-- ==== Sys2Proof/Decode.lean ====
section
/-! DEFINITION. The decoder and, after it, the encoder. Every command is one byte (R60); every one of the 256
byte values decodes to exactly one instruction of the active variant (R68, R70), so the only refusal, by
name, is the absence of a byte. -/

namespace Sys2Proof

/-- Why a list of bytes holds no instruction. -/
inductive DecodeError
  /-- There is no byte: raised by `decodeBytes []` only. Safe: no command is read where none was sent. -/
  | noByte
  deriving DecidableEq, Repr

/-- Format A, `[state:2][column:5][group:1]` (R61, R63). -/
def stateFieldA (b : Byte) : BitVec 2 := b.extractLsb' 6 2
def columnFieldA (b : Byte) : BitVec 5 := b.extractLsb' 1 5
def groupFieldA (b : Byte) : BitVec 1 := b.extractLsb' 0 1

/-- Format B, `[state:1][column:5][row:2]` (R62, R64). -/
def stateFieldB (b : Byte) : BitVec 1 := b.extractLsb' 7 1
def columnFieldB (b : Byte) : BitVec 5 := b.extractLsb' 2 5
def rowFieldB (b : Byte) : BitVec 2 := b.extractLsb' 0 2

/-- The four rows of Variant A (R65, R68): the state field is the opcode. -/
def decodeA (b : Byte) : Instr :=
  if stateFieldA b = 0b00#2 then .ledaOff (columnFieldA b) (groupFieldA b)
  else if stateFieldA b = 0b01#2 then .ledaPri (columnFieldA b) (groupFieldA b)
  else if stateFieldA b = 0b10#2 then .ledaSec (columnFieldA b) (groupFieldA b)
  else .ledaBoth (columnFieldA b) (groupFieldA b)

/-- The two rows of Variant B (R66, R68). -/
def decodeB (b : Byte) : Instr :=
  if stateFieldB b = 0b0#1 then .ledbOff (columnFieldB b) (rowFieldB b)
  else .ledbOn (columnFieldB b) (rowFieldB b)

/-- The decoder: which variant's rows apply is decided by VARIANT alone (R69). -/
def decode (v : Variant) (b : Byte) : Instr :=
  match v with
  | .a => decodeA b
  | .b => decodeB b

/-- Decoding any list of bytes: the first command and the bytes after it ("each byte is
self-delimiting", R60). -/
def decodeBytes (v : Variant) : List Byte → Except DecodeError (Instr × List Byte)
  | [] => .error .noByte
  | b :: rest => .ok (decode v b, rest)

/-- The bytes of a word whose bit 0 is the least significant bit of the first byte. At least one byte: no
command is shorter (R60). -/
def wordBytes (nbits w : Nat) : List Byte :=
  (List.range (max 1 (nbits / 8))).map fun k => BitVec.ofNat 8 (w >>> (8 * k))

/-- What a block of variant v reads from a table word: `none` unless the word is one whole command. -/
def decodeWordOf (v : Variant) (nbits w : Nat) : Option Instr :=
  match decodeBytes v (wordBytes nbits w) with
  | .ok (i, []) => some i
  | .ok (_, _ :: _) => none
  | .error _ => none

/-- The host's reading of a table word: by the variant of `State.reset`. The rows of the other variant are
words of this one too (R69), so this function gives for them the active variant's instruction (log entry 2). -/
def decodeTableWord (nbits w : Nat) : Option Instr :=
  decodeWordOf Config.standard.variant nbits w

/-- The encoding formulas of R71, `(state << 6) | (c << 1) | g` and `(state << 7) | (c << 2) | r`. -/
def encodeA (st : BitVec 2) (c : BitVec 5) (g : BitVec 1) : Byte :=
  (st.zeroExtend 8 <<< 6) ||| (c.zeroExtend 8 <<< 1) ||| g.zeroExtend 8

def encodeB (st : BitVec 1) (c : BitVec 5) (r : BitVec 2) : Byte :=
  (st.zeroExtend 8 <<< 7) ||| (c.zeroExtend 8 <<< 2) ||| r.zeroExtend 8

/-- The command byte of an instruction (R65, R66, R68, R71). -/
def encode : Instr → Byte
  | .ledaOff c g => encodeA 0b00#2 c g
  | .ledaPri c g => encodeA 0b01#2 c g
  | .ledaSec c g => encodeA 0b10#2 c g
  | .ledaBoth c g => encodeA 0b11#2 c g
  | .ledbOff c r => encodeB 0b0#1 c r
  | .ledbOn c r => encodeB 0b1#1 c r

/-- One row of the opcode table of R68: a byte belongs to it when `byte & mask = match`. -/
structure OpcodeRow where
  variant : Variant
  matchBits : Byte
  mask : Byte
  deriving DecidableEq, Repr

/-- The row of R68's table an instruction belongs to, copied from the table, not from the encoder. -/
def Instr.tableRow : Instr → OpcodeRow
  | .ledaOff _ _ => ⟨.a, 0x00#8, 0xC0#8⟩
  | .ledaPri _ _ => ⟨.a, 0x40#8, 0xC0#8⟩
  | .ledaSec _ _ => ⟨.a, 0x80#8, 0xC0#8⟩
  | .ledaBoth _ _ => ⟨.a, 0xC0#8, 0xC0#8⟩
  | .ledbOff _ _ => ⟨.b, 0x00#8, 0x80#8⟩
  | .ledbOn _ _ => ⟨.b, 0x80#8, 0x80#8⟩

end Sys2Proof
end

+ + +

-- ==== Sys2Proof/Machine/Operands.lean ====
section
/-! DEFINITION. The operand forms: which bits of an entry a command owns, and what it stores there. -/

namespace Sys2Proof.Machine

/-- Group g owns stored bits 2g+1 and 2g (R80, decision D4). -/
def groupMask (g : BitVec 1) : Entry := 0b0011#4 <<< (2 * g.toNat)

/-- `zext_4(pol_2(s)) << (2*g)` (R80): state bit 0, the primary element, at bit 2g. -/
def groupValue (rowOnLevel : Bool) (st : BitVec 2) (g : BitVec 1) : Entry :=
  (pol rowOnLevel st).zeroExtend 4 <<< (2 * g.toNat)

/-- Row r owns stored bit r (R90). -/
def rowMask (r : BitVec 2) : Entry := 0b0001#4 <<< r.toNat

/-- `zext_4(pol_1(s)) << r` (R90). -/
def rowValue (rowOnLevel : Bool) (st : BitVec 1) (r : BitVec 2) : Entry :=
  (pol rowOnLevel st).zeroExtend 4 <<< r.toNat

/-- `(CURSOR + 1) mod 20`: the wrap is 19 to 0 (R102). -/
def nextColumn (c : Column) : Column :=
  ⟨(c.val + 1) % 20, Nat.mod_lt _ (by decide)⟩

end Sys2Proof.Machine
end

+ + +

● **Exercise description**: Retype only the stretch of lines above starting at the one with "def decodeBytes (v" and stopping at the one with "command is shorter (R60). -/", exactly as written, with both kept.

● **Result for this exercise**:
def decodeBytes (v : Variant) : List Byte → Except DecodeError (Instr × List Byte)
  | [] => .error .noByte
  | b :: rest => .ok (decode v b, rest)

/-- The bytes of a word whose bit 0 is the least significant bit of the first byte. At least one byte: no
command is shorter (R60). -/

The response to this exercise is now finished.